We use words to think. The term we use alters our thinking. Words are slippery and dangerous. Consider rehabilitation, reablement, enablement, restorative care, intermediate care, transitional care. These are all words that encompass indistinguishable healthcare processes with similar goals. Further, it is probable that if you use one, your listener takes a different meaning from it than the one you intended. This consideration is not just an academic exercise. In war, major disasters occur regularly because the meaning is “lost in translation” from person to person. In healthcare, disasters do not arise, but misunderstandings may cause delays or failures in providing appropriate care. I have spent hours in meetings discussing whether a person is receiving rehabilitation (paid for by one budget) or not (paid for usually by a more stressed budget). It might centre on a carer dressing someone or helping them dress and allowing them to learn and practice. As I have pointed out more than once, it is like trying to decide if any professional is still receiving education if they go on a course or attend a lecture. (here) This page explores rehabilitation and its surrounding words.

Table of Contents

The evolution of rehabilitation

Rehabilitation derives from the medieval Latin verb, rehabilitate, which meant “to restore to former privileges”. At that time, to rehabilitate someone was to “restore the person to former privileges or reputation after a period of disfavour”. The outcome of rehabilitation was a return to previous social status. The implication is that the individual had behaved in a socially unacceptable way, not necessarily criminal. In 1850, rehabilitation referred more explicitly to a person’s moral status. for a short time.

After nearly 450 years, it suddenly acquired its modern meaning. In 1940, rehabilitation was first used concerning health, referring to returning wounded young men to a productive state.

it is the secret of the maximum cure possible for the patient. It is the process known as rehabilitation. It is not sufficient that the wound should be healed; the wounded part of the patient must be enabled to function again so that he may once more play his part in society as a worker.‥ I have appointed an adviser on rehabilitation.”

MJ MacDonald. Written reply to Parliament. Hansard. 1940

An explosion in the use of the word followed this parliamentary statement. Within five years, people applied rehabilitation to countries, land, economies, cities, and other things. It also was used about people in many contexts, such as rehabilitation of prisoners and people addicted to alcohol and other drugs.

The word remained focused on working-age men who could return to work for many years. Indeed, a postcard of the Rivermead Rehabilitation Centre from the 1970s showed almost exclusively men aged well under 65 years able to return to work. Rehabilitation’s compass expanded from 1990 to include people of any age and with any condition.

Before 1940, healthcare staff used the term physical medicine to describe what is now called rehabilitation. This fact explains the residual, historically-based use of the adjective physical, which accompanies rehabilitation. In addition, in the early years of rehabilitation, the focus was on restoring physical, motor, and musculoskeletal function – so that someone could work in a physically demanding job. Coupled with this focus on physical outcomes was a focus on physical interventions: exercise, massage, and electrical treatments initially, but moving on to surgery, prosthetics, orthotics, and other assistive technology.

From about 1990 onwards, rehabilitation increasingly recognised the importance of psychological factors as a cause of or a contributing factor to ongoing disability and the powerful effects of psychologically-based interventions and processes, such as setting goals to increase motivation and commitment. At the same time, rehabilitation goals have moved from being very functional to much more social outcomes.

Thus, over the last 80 years, the meaning of rehabilitation has expanded from a restricted, circumscribed phenomenon to an inclusive and broadly-based phenomenon. Interestingly, it has, at the same time, returned to its medieval focus on social status. This figure illustrates the history.

Continuing with an evolutionary metaphor, while rehabilitation has evolved to fill every part of the conceptual niche environment, people have used other words to describe perceived smaller parts of the concept. Some of these words also have a long history, such as convalescence, whereas others are new such as reablement. Indeed, reablement is not in my computer dictionary (OED), but it appears on a government website with a definition (below).

Reablement is a strengths-based, person-centred approach that promotes and maximises independence and wellbeing.
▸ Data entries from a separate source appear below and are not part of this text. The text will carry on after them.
/-- R310, R311, R350, Table 13.17: RDSR reads a system register; WRSR, SETSR and CLRSR write A, the register OR A, and the register AND NOT A. A number
that is not assigned, or a write of a register that is not RW, raises ILLEGAL; the supervisor cores' block raises PRIV on a task's core.
R8, Tables 7.2 and 13.17: what the system registers of a core hold. A write of TCAUSE changes SKIP alone, and DEBUG holds three bits. -/
def Obligations.SystemRegisters : Prop :=
  (∀ (h : Hdr) (o : SY) (s : State),
     let k := o.sel.toNat
     let priv := 0x600 ≤ k ∧ k ≤ 0x704 ∧ isSup s.cur = false
     let rw := k = 0 ∨ k = 1 ∨ k = 2 ∨ k = 0x11 ∨ k = 0x23
     let puts (i : Instr) (f : Word → Word → Word) : Prop :=
       (priv → Raises i h 0x14 i.word s) ∧
       (¬priv → s.sysReg s.cur k = none → RaisesIllegal i h s) ∧
       (∀ v, ¬priv → s.sysReg s.cur k = some v →
         (rw → CcDoes i h [] (s.me.putSys k (f v (s.rdS o.a))) [] (s.me.pc + 8) s s) ∧
         (k < 0x600 → ¬rw → ¬(k = 0x12 ∧ isSup s.cur = true ∧ sysOk k (f v (s.rdS o.a)) = true) → RaisesIllegal i h s) ∧
         (k = 0x12 → isSup s.cur = true → sysOk k (f v (s.rdS o.a)) = true →
           CcDoes i h [] { s.me with hangt := (f v (s.rdS o.a)).toNat } [] (s.me.pc + 8) s s) ∧
         (0x600 ≤ k → k ≤ 0x6FF → 13 ≤ k % 16 → CcDoes i h [] s.me [] (s.me.pc + 8) s s) ∧
         (0x600 ≤ k → k % 16 ≠ 0 → k % 16 < 13 → RaisesIllegal i h s) ∧
         (0x600 ≤ k → k ≤ 0x6FF → k % 16 = 0 → CcDoes i h [] s.me [] (s.me.pc + 8) (s.turnPort ((k - 0x600) / 16) fun p => p.setCtl (f v (s.rdS o.a))) s))
     (CcMay s h [] [] 0 →
       (priv → Raises (.rdsr h o) h 0x14 (Instr.rdsr h o).word s) ∧
       (¬priv → s.sysReg s.cur k = none → RaisesIllegal (.rdsr h o) h s) ∧
       (∀ v, ¬priv → s.sysReg s.cur k = some v → Computes (.rdsr h o) h o.d v s)) ∧
     (CcMay s h [(o.a, o.la)] [] 0 →
       puts (.wrsr h o) (fun _ a => a) ∧ puts (.setsr h o) (fun v a => v ||| a) ∧ puts (.clrsr h o) (fun v a => v &&& ~~~a))) ∧
  ((∀ s : State,
     let c := s.me
     s.sysReg s.cur 0 = some c.tvec ∧ s.sysReg s.cur 1 = some c.tcause ∧ s.sysReg s.cur 2 = some c.tepc ∧ s.sysReg s.cur 3 = some c.tval ∧
     s.sysReg s.cur 0x11 = some (c.dbgReg.setWidth 64) ∧ s.sysReg s.cur 0x20 = some s.gts ∧ s.sysReg s.cur 0x23 = some c.cutw ∧
     s.sysReg s.cur 0x24 = some (BitVec.ofNat 64 (1024 - c.peel.length)) ∧ s.sysReg s.cur 0x30 = some (c.cid.setWidth 64) ∧
     s.sysReg s.cur 0x31 = some (c.inc.setWidth 64) ∧ s.sysReg s.cur 0x704 = some s.pgdrop ∧
     (isSup s.cur = false → s.sysReg s.cur 0x21 = some (s.ctx c.cid).horiz ∧ s.sysReg s.cur 0x22 = some (s.ctx c.cid).cuteff) ∧
     (∀ k, 4 ≤ k → k < 0x10 → s.sysReg s.cur k = none) ∧ ∀ k, 0x704 < k → s.sysReg s.cur k = none) ∧
   (∀ (c : Core) (v : Word),
     c.putSys 0 v = { c with tvec := v } ∧ c.putSys 2 v = { c with tepc := v } ∧ c.putSys 0x11 v = { c with dbgReg := v.extractLsb' 0 3 } ∧
     c.putSys 0x23 v = { c with cutw := v } ∧
     ∃ x : Word, c.putSys 1 v = { c with tcause := x } ∧ ∀ j, x.getLsbD j = if j = 12 then v.getLsbD 12 else c.tcause.getLsbD j))

/-- R148, R150: a user-class fault of a core whose handler is set and does not run vectors: TEPC takes the PC, TCAUSE the code, the engine, INH and the
ring index of the word, TVAL the value, and the PC becomes TVEC. Nothing else of the core changes but what the return needs.
R148, R152, R153: a user-class fault of a core with no handler, or in its handler (which then holds the whole core), parks the engine on a record, which
goes to the partition's buffer, or to the device's for a supervisor core; where the buffer is full, or holds back an older fault of the same source, the
fault is held (R154, R155). -/
def Obligations.TrapsAndParks : Prop :=
  (∀ (s : State) (n : Nat) (eng : Eng) (code : BitVec 8) (val e : Word) (before : Bool) (slot : BitVec 16),
     let c := s.core n
     faultClass code = 0 → ¬(code = 0x14 ∧ isSup n = true) → c.tvec ≠ 0 → tcInh c.tcause = false → c.ccWait = none →
     (isSup n = true ∨ ∃ k, c.task = some k ∧ k.ended = false ∧ (s.ctx c.cid).st = .live) →
     let t := s.raise n eng code val e before slot
     t = { s with cores := t.cores } ∧ (∀ m, m ≠ n → t.core m = s.core m) ∧
     let c' := t.core n
     c' = { c with pc := c.tvec, tepc := c.pc, tval := val, tcause := c'.tcause, capture := some s.cycle, trapE := e, trapBefore := before,
                   trapSlot := slot, trapLast := c.cc.elast, fetched := [], savedWait := none } ∧
     c'.tcause.extractLsb' 0 8 = code ∧ c'.tcause.extractLsb' 8 3 = BitVec.ofNat 3 eng.num ∧ c'.tcause.getLsbD 11 = true ∧ c'.tcause.getLsbD 12 = false ∧
     c'.tcause.extractLsb' 16 12 = (if eng = .cc then 0 else BitVec.ofNat 12 (slot.toNat % 2 ^ (c.eng eng).ring.size.toNat))) ∧
  (∀ (s : State) (n : Nat) (eng : Eng) (code : BitVec 8) (val e : Word) (before : Bool) (slot : BitVec 16),
     let c := s.core n
     let pid : BitVec 7 := if isSup n then 0 else (s.ctx c.cid).pid
     faultClass code = 0 → ¬(code = 0x14 ∧ isSup n = true) → c.tvec = 0 ∨ tcInh c.tcause = true →
     let t := s.raise n eng code val e before slot
     ∃ r : FRec, r.code = code ∧ r.eng = BitVec.ofNat 3 eng.num ∧ r.cid = c.cid ∧ r.inc = c.inc ∧ r.gts = s.gts ∧ r.crd = e ∧ r.val = val ∧ r.park = true ∧
       r.cls = 0 ∧ (eng = .cc → r.pc = c.pc) ∧
       t = { s.record pid r n true with cores := t.cores } ∧ (∀ m, m ≠ n → t.core m = s.core m) ∧
       ∃ p : Park, t.core n = c.setEng eng { c.eng eng with park := some p } ∧ p.frec = r ∧ p.before = before ∧ p.pid = pid.toNat ∧
         p.idx = s.prod pid ∧ p.held = s.mustHold pid r ∧ p.core = tcInh c.tcause)

/-- R149, R351: TRAP and BRK retire, with their signal, and raise TRAP (0x15) or BRK (0x16) with IMM12, after. TRET with INH = 1 goes back to TEPC and
clears INH; with SKIP a "before" word of the control core is passed; with INH = 0 it raises ILLEGAL. -/
def Obligations.TrapWords : Prop :=
  ∀ (h : Hdr) (o : SY) (s : State), CcMay s h [] [] 0 →
    let traps (i : Instr) (code : BitVec 8) : Prop :=
      ∃ u : State, CcRan s u h [] s.me [] (s.me.pc + 8) s ∧ (u.core s.cur).s = s.me.s ∧
        exec i s = .next (u.raise s.cur .cc code (o.imm.setWidth 64) (s.ccCrd h [] 0) false 0)
    let eng := engOfNum (s.me.tcause.extractLsb' 8 3).toNat
    let skip := s.me.trapBefore && s.me.tcause.getLsbD 12
    let back := { s.me.reinject s.cycle with tcause := s.me.tcause &&& ~~~(1#64 <<< 11), savedWait := none }
    traps (.trap h o) 0x15 ∧ traps (.brk h o) 0x16 ∧
    (s.me.tcause.getLsbD 11 = false → RaisesIllegal (.tret h o) h s) ∧
    (s.me.tcause.getLsbD 11 = true → s.me.savedWait = none → ¬(skip = true ∧ eng ≠ .cc) →
      CcDoes (.tret h o) h [] back [] (if skip then s.me.tepc + 8 else s.me.tepc) s s) ∧
    (∀ w a, s.me.tcause.getLsbD 11 = true → s.me.savedWait = some (w, a) → skip = false →
      CcDoes (.tret h o) h [] { back with ccWait := some w, resumeAt := if s.me.tepc = a + 8 ∨ s.me.tepc = a then none else some s.me.tepc } [] a s s) ∧
    (s.me.tcause.getLsbD 11 = true → skip = true → eng ≠ .cc →
      ∃ t, exec (.tret h o) s = .next t ∧ (t.core s.cur).tcause.getLsbD 11 = false ∧ (s.me.savedWait = none → (t.core s.cur).pc = s.me.tepc))

/-- R106, R158, R166, R352: TEND waits until every engine has retired every word pushed to it, and then ends the task: its flags join the context's
word in its image header, its phaser registrations and its cache locks go, and its team and launch count it. In a handler it raises ILLEGAL. -/
def Obligations.TaskEnd : Prop :=
  (∀ (h : Hdr) (o : SY) (s : State), CcMay s h [] [] 0 → s.me.task = none ∨ tcInh s.me.tcause = true → RaisesIllegal (.tend h o) h s) ∧
  ∀ (h : Hdr) (o : SY) (s : State) (k : Task), s.me.task = some k → tcInh s.me.tcause = false →
    let ended (z : Option EndSnap) : Core :=
      { s.me with task := some { k with ended := true, tending := true }, locks := [], flags := 0, endSnap := z,
                  icache := unlockRange s.me.icache 0 (2 ^ 58) }
    let s0 := ((s.orFlags k.cid s.me.flags).modLaunch k.launch fun l => l.taskEnd k).dropTaskPhasers k
    let at_ (i : Nat) := s.stage2 (s.ctx k.cid).pid ((s.ctx k.cid).img.toNat + 16 + i)
    (at_ 0 ≠ none → (∀ i, 0 < i → i < 8 → at_ i ≠ at_ 0) → (s.orFlags k.cid s.me.flags).imgFlags k.cid = s.imgFlags k.cid ||| s.me.flags) ∧
    (CcMay s h [] [] 0 → s.me.drained = true → ∃ z, CcDoes (.tend h o) h [] (ended z) [] (s.me.pc + 8) s0 s) ∧
    (CcMay s h [] [] 0 → s.me.drained = false → CcWaits (.tend h o) h { s.me with task := some { k with tending := true } } (.join [] []) s s) ∧
    (s.me.ccWait = some (.join [] []) → CcMayEnd s h → s.me.drained = true → ∃ z, CcEnds (.tend h o) h (ended z) s0 s)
It aims to ensure positive change using user-defined goals and is designed to enable people to gain, or regain, their confidence, ability, and necessary skills to live as independently as possible, especially after an illness, deterioration in health or injury.
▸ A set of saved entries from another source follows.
/-! ### setCtx -/

@[simp] theorem State.setCtx_cores (s : State) (cid : BitVec 12) (c : Ctx) : (s.setCtx cid c).cores = s.cores := rfl
@[simp] theorem State.setCtx_parts (s : State) (cid : BitVec 12) (c : Ctx) : (s.setCtx cid c).parts = s.parts := rfl
@[simp] theorem State.setCtx_launches (s : State) (cid : BitVec 12) (c : Ctx) : (s.setCtx cid c).launches = s.launches := rfl
@[simp] theorem State.setCtx_nextLaunch (s : State) (cid : BitVec 12) (c : Ctx) : (s.setCtx cid c).nextLaunch = s.nextLaunch := rfl
@[simp] theorem State.setCtx_phasers (s : State) (cid : BitVec 12) (c : Ctx) : (s.setCtx cid c).phasers = s.phasers := rfl
@[simp] theorem State.setCtx_fences (s : State) (cid : BitVec 12) (c : Ctx) : (s.setCtx cid c).fences = s.fences := rfl
@[simp] theorem State.setCtx_slices (s : State) (cid : BitVec 12) (c : Ctx) : (s.setCtx cid c).slices = s.slices := rfl
@[simp] theorem State.setCtx_mem (s : State) (cid : BitVec 12) (c : Ctx) : (s.setCtx cid c).mem = s.mem := rfl
@[simp] theorem State.setCtx_poison (s : State) (cid : BitVec 12) (c : Ctx) : (s.setCtx cid c).poison = s.poison := rfl
@[simp] theorem State.setCtx_l2 (s : State) (cid : BitVec 12) (c : Ctx) : (s.setCtx cid c).l2 = s.l2 := rfl
@[simp] theorem State.setCtx_flying (s : State) (cid : BitVec 12) (c : Ctx) : (s.setCtx cid c).flying = s.flying := rfl
@[simp] theorem State.setCtx_nextId (s : State) (cid : BitVec 12) (c : Ctx) : (s.setCtx cid c).nextId = s.nextId := rfl
@[simp] theorem State.setCtx_areqs (s : State) (cid : BitVec 12) (c : Ctx) : (s.setCtx cid c).areqs = s.areqs := rfl
@[simp] theorem State.setCtx_tileOps (s : State) (cid : BitVec 12) (c : Ctx) : (s.setCtx cid c).tileOps = s.tileOps := rfl
@[simp] theorem State.setCtx_pgq (s : State) (cid : BitVec 12) (c : Ctx) : (s.setCtx cid c).pgq = s.pgq := rfl
@[simp] theorem State.setCtx_pgdrop (s : State) (cid : BitVec 12) (c : Ctx) : (s.setCtx cid c).pgdrop = s.pgdrop := rfl
@[simp] theorem State.setCtx_dorph (s : State) (cid : BitVec 12) (c : Ctx) : (s.setCtx cid c).dorph = s.dorph := rfl
@[simp] theorem State.setCtx_rotLast (s : State) (cid : BitVec 12) (c : Ctx) : (s.setCtx cid c).rotLast = s.rotLast := rfl
@[simp] theorem State.setCtx_window (s : State) (cid : BitVec 12) (c : Ctx) : (s.setCtx cid c).window = s.window := rfl
@[simp] theorem State.setCtx_wfe (s : State) (cid : BitVec 12) (c : Ctx) : (s.setCtx cid c).wfe = s.wfe := rfl
@[simp] theorem State.setCtx_devHeld (s : State) (cid : BitVec 12) (c : Ctx) : (s.setCtx cid c).devHeld = s.devHeld := rfl
@[simp] theorem State.setCtx_ports (s : State) (cid : BitVec 12) (c : Ctx) : (s.setCtx cid c).ports = s.ports := rfl
@[simp] theorem State.setCtx_posTab (s : State) (cid : BitVec 12) (c : Ctx) : (s.setCtx cid c).posTab = s.posTab := rfl
@[simp] theorem State.setCtx_slotNo (s : State) (cid : BitVec 12) (c : Ctx) : (s.setCtx cid c).slotNo = s.slotNo := rfl
@[simp] theorem State.setCtx_slotAt (s : State) (cid : BitVec 12) (c : Ctx) : (s.setCtx cid c).slotAt = s.slotAt := rfl
@[simp] theorem State.setCtx_tsok (s : State) (cid : BitVec 12) (c : Ctx) : (s.setCtx cid c).tsok = s.tsok := rfl
@[simp] theorem State.setCtx_tsLast (s : State) (cid : BitVec 12) (c : Ctx) : (s.setCtx cid c).tsLast = s.tsLast := rfl
@[simp] theorem State.setCtx_trim (s : State) (cid : BitVec 12) (c : Ctx) : (s.setCtx cid c).trim = s.trim := rfl
@[simp] theorem State.setCtx_gtsFrac (s : State) (cid : BitVec 12) (c : Ctx) : (s.setCtx cid c).gtsFrac = s.gtsFrac := rfl
@[simp] theorem State.setCtx_root (s : State) (cid : BitVec 12) (c : Ctx) : (s.setCtx cid c).root = s.root := rfl
@[simp] theorem State.setCtx_adverts (s : State) (cid : BitVec 12) (c : Ctx) : (s.setCtx cid c).adverts = s.adverts := rfl
@[simp] theorem State.setCtx_seqs (s : State) (cid : BitVec 12) (c : Ctx) : (s.setCtx cid c).seqs = s.seqs := rfl
@[simp] theorem State.setCtx_oreqs (s : State) (cid : BitVec 12) (c : Ctx) : (s.setCtx cid c).oreqs = s.oreqs := rfl
@[simp] theorem State.setCtx_dedup (s : State) (cid : BitVec 12) (c : Ctx) : (s.setCtx cid c).dedup = s.dedup := rfl
@[simp] theorem State.setCtx_rcache (s : State) (cid : BitVec 12) (c : Ctx) : (s.setCtx cid c).rcache = s.rcache := rfl
@[simp] theorem State.setCtx_txq (s : State) (cid : BitVec 12) (c : Ctx) : (s.setCtx cid c).txq = s.txq := rfl
@[simp] theorem State.setCtx_relay (s : State) (cid : BitVec 12) (c : Ctx) : (s.setCtx cid c).relay = s.relay := rfl
@[simp] theorem State.setCtx_combs (s : State) (cid : BitVec 12) (c : Ctx) : (s.setCtx cid c).combs = s.combs := rfl
@[simp] theorem State.setCtx_destSeen (s : State) (cid : BitVec 12) (c : Ctx) : (s.setCtx cid c).destSeen = s.destSeen := rfl
@[simp] theorem State.setCtx_ueOps (s : State) (cid : BitVec 12) (c : Ctx) : (s.setCtx cid c).ueOps = s.ueOps := rfl
@[simp] theorem State.setCtx_recvs (s : State) (cid : BitVec 12) (c : Ctx) : (s.setCtx cid c).recvs = s.recvs := rfl
@[simp] theorem State.setCtx_uePorts (s : State) (cid : BitVec 12) (c : Ctx) : (s.setCtx cid c).uePorts = s.uePorts := rfl
@[simp] theorem State.setCtx_ueq (s : State) (cid : BitVec 12) (c : Ctx) : (s.setCtx cid c).ueq = s.ueq := rfl
@[simp] theorem State.setCtx_out (s : State) (cid : BitVec 12) (c : Ctx) : (s.setCtx cid c).out = s.out := rfl
@[simp] theorem State.setCtx_pstate (s : State) (cid : BitVec 12) (c : Ctx) : (s.setCtx cid c).pstate = s.pstate := rfl
@[simp] theorem State.setCtx_islands (s : State) (cid : BitVec 12) (c : Ctx) : (s.setCtx cid c).islands = s.islands := rfl
@[simp] theorem State.setCtx_conf (s : State) (cid : BitVec 12) (c : Ctx) : (s.setCtx cid c).conf = s.conf := rfl
@[simp] theorem State.setCtx_gts (s : State) (cid : BitVec 12) (c : Ctx) : (s.setCtx cid c).gts = s.gts := rfl
@[simp] theorem State.setCtx_cycle (s : State) (cid : BitVec 12) (c : Ctx) : (s.setCtx cid c).cycle = s.cycle := rfl
@[simp] theorem State.setCtx_freeCtr (s : State) (cid : BitVec 12) (c : Ctx) : (s.setCtx cid c).freeCtr = s.freeCtr := rfl
@[simp] theorem State.setCtx_cur (s : State) (cid : BitVec 12) (c : Ctx) : (s.setCtx cid c).cur = s.cur := rfl
@[simp] theorem State.setCtx_curEng (s : State) (cid : BitVec 12) (c : Ctx) : (s.setCtx cid c).curEng = s.curEng := rfl
@[simp] theorem State.setCtx_curQ (s : State) (cid : BitVec 12) (c : Ctx) : (s.setCtx cid c).curQ = s.curQ := rfl
@[simp] theorem State.setCtx_sched (s : State) (cid : BitVec 12) (c : Ctx) : (s.setCtx cid c).sched = s.sched := rfl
Social Care Institute for Excellence, 2020. here

Therefore, we are in a position where a good word has evolved to encompass a generic process, but a host of new words have appeared, all covering the same process.

Rehabilitation's competitors

People have recently used many terms in place of rehabilitation. Various motives drive this competition. Some people object to the involvement of healthcare, especially doctors, and wish to differentiate their service from any healthcare association. Some people still think rehabilitation cannot apply to anyone other than a patient with an acute onset, acquired disability. Some people wish to emphasise one aspect of rehabilitation. I cannot see why someone added a new word in many instances.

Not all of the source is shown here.